Question

Let d₁, d₂, d₃ be three mutually exclusive diseases. Let S be the set of observable symptoms of these diseases. A doctor has the following information from a random sample of 5000 patients: 1800 had disease d_1, 2100 has disease d₂, and others had disease d₃. 1500 patients with disease d_1, 1200 patients with disease d₂, and 900 patients with disease d₃ showed the symptom. Which of the diseases is the patient most likely to have?

Answer 1

Events E₁, E₂, E₃ and S be the events defined as follows:

E₁: The patient had disease d₁

E₂: The patient had disease d₂

E₃: The patient had disease d₃

S: The patient showed the symptom

E₁, E₂, and E₃ are mutually exclusive and exhaustive events.

\[P\left( E_1 \right) = \frac{1800}{5000} = \frac{18}{50}\]

\[P\left( E_2 \right) = \frac{2100}{5000} = \frac{21}{50}\]

\[P\left( E_3 \right) = \frac{1100}{5000} = \frac{11}{50}\]

Now,

\[P\left( \frac{S}{E_1} \right)\] = Probability that the patient showed symptom given that patient had disease d₁ =

\[\frac{1500}{5000} = \frac{15}{50}\]

\[P\left( \frac{S}{E_2} \right)\] = Probability that the patient showed symptom given that patient had disease d₂ = \[\frac{1200}{5000} =\frac{12}{50}\]

\[P\left( \frac{S}{E_3} \right)\]  = Probability that the patient showed symptom given that patient had disease d₃ =  \[\frac{900}{5000} = \frac{9}{50}\]

Using Bayes theorem, we have probability that patient had disease d₁ such that symptom of d₁ showed = \[P\left( \frac{E_1}{S} \right) =

\frac{P\left( E_1 \right)P\left( \frac{S}{E_1} \right)}{P\left( E_1 \right)P\left( \frac{S}{E_1} \right) + P\left( E_2 \right)P\left( \frac{S}{E_2} \right) + P\left( E_3 \right)P\left( \frac{S}{E_3} \right)} = \frac{\frac{18}{50} \times \frac{15}{50}}{\frac{18}{50} \times \frac{15}{50} + \frac{21}{50} \times \frac{12}{50} + \frac{11}{50} \times \frac{9}{50}} = \frac{270}{621}\]

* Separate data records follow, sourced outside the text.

-- ==== Sys2Proof/Machine/ImageOps.lean ====
section
/-! DEFINITION. Storyboard images: their records, and the checks of R195, R208, R255, R271 to R276. -/

namespace Sys2Proof.Machine

open Sys2Proof

/-! ### Records (R271 to R273) -/

/-- Word `i` of an image. -/
def iw (m : List Word) (i : Nat) : Nat := (m.getD i 0).toNat

def imLength (m : List Word) : Nat := iw m 1

def imScenes (m : List Word) : Nat := bits (iw m 2) 0 11

/-- Word `j` of scene record `i`, and its offset. -/
def scOff (m : List Word) (i : Nat) : Nat := iw m 3 + 16 * i

def scW (m : List Word) (i j : Nat) : Nat := iw m (scOff m i + j)

def scNumber (m : List Word) (i : Nat) : Nat := bits (scW m i 0) 0 16

def scRects (m : List Word) (i : Nat) : Nat := bits (scW m i 0) 16 5 + 1

def scCut (m : List Word) (i : Nat) : Bool := (scW m i 0).testBit 21

def scSlots (m : List Word) (i : Nat) : Nat := bits (scW m i 0) 22 6 + 1

def scSheets (m : List Word) (i : Nat) : Nat := bits (scW m i 2) 0 18

def scDirFirst (m : List Word) (i : Nat) : Nat := scW m i 3

def scEdges (m : List Word) (i : Nat) : Nat := scW m i 4

def scClaps (m : List Word) (i : Nat) : Nat := bits (scW m i 5) 0 16

def scKeeps (m : List Word) (i : Nat) : Nat := bits (scW m i 5) 16 7

/-- KF_DEST: 0 in place, 1 host memory, 2 reel store. -/
def scKf (m : List Word) (i : Nat) : Nat := bits (scW m i 5) 23 2

def scResumes (m : List Word) (i : Nat) : Nat := bits (scW m i 5) 25 5

def scReels (m : List Word) (i : Nat) : Nat := bits (scW m i 9) 0 16

/-- Offset of directory entry `j` of scene `i`. -/
def dirOff (m : List Word) (i j : Nat) : Nat := iw m 4 + 2 * (scDirFirst m i + j)

/-- A scene's directory: core as the image names it, and offset of its call sheet. -/
def dirOf (m : List Word) (i : Nat) : List (Nat × Nat) :=
  (List.range (scSheets m i)).map fun j => (bits (iw m (dirOff m i j)) 0 18, iw m (dirOff m i j + 1))

/-- A scene's rectangle words. -/
def rectsOf (m : List Word) (i : Nat) : List Nat := (List.range (scRects m i)).map fun j => iw m (scW m i 1 + j)

/-- The cluster lies in a rectangle. -/
def inRect (r cl : Nat) : Bool :=
  decide (bits r 0 6 ≤ cl % 64) && decide (cl % 64 ≤ bits r 12 6) && decide (bits r 6 6 ≤ cl / 64) && decide (cl / 64 ≤ bits r 18 6)

/-- The clusters of a rectangle. -/
def rectCls (r : Nat) : List Nat :=
  (List.range (bits r 18 6 + 1 - bits r 6 6)).flatMap fun y =>
    (List.range (bits r 12 6 + 1 - bits r 0 6)).map fun x => (bits r 6 6 + y) * 64 + (bits r 0 6 + x)

def rectSlot (r : Nat) : Nat := bits r 24 6

def standin (r : Nat) : Bool := r.testBit 30

/-- A scene's region: all its rectangles, stand-ins included (R478). -/
def regionIm (m : List Word) (i : Nat) : List Nat := (rectsOf m i).flatMap rectCls

/-- Slot of a core's cluster among the rectangles that are not stand-ins. -/
def slotOfCore (m : List Word) (i k : Nat) : Option Nat :=
  ((rectsOf m i).find? fun r => !standin r && inRect r (clOf k)).map rectSlot

/-- The cluster lies in a rectangle of the slot. -/
def slotHolds (m : List Word) (i slot cl : Nat) : Bool := (rectsOf m i).any fun r => decide (rectSlot r = slot) && inRect r cl

/-- A clapper initialiser: address, EXPECT, slot. -/
def clapInits (m : List Word) (i : Nat) : List (Nat × Nat × Nat) :=
  (List.range (scClaps m i)).map fun j =>
    let w := iw m (scW m i 6 + 2 * j + 1)
    (iw m (scW m i 6 + 2 * j), bits w 0 16, bits w 16 6)

/-- A keep range: space, slot, first word, words, target. -/
structure Keep where
  space : Nat
  slot : Nat
  base : Nat
  len : Nat
  target : Nat
deriving DecidableEq, Repr

/-- `n` keep ranges at an offset. -/
def keepsAt (m : List Word) (off n : Nat) : List Keep :=
  (List.range n).map fun j =>
    ⟨bits (iw m (off + 4 * j)) 0 3, bits (iw m (off + 4 * j)) 3 6, iw m (off + 4 * j + 1), iw m (off + 4 * j + 2),
      iw m (off + 4 * j + 3)⟩

def keepsOf (m : List Word) (i : Nat) : List Keep := keepsAt m (scW m i 7) (scKeeps m i)

/-- Offset of resume point `r`. -/
def resOff (m : List Word) (i r : Nat) : Nat := scW m i 8 + 4 * r

def resAddr (m : List Word) (i r : Nat) : Nat := iw m (resOff m i r)

def resPhase (m : List Word) (i r : Nat) : Nat := bits (iw m (resOff m i r + 1)) 0 16

def resKeeps (m : List Word) (i r : Nat) : List Keep :=
  keepsAt m (iw m (resOff m i r + 2)) (bits (iw m (resOff m i r + 1)) 16 7)

/-- Entry PC of directory entry `j` at a resume point. -/
def resPc (m : List Word) (i r j : Nat) : Nat := bits (iw m (iw m (resOff m i r + 3) + j / 2)) (16 * (j % 2)) 16

/-- A scene's reels: ID, port, blocks. -/
def reelsOf (m : List Word) (i : Nat) : List (Nat × Nat × Nat) :=
  (List.range (scReels m i)).map fun j =>
    let w := iw m (scW m i 10 + 2 * j)
    (bits w 0 24, bits w 24 7, iw m (scW m i 10 + 2 * j + 1))

/-! ### Call sheets (R192 to R195, R208, R255) -/

/-- The words of the call sheet at an offset: 400 and its program. -/
def sheetAt (m : List Word) (off : Nat) : List Word := (m.drop off).take (400 + bits (iw m (off + 1)) 12 13)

Probability that patient had disease d₂ such that symptom of d₂ showed = 

\[P\left( \frac{E_2}{S} \right) = \frac{P\left( E_2 \right)P\left( \frac{S}{E_2} \right)}{P\left( E_1 \right)P\left( \frac{S}{E_1} \right) + P\left( E_2 \right)P\left( \frac{S}{E_2} \right) + P\left( E_3 \right)P\left( \frac{S}{E_3} \right)} = \frac{\frac{21}{50} \times \frac{12}{50}}{\frac{18}{50} \times \frac{15}{50} + \frac{21}{50} \times \frac{12}{50} + \frac{11}{50} \times \frac{9}{50}} = \frac{252}{621}\]

Probability that patient had disease d₃ such that symptom of d₃ showed = \[P\left( \frac{E_3}{S} \right) = \frac{P\left( E_3 \right)P\left( \frac{S}{E_3} \right)}{P\left( E_1 \right)P\left( \frac{S}{E_1} \right) + P\left( E_2 \right)P\left( \frac{S}{E_2} \right) + P\left( E_3 \right)P\left( \frac{S}{E_3} \right)} = \frac{\frac{11}{50} \times \frac{9}{50}}{\frac{18}{50} \times \frac{15}{50} + \frac{21}{50} \times \frac{12}{50} + \frac{11}{50} \times \frac{9}{50}} = \frac{99}{621}\]

Thus, the patient is most likely to have the disease d₁.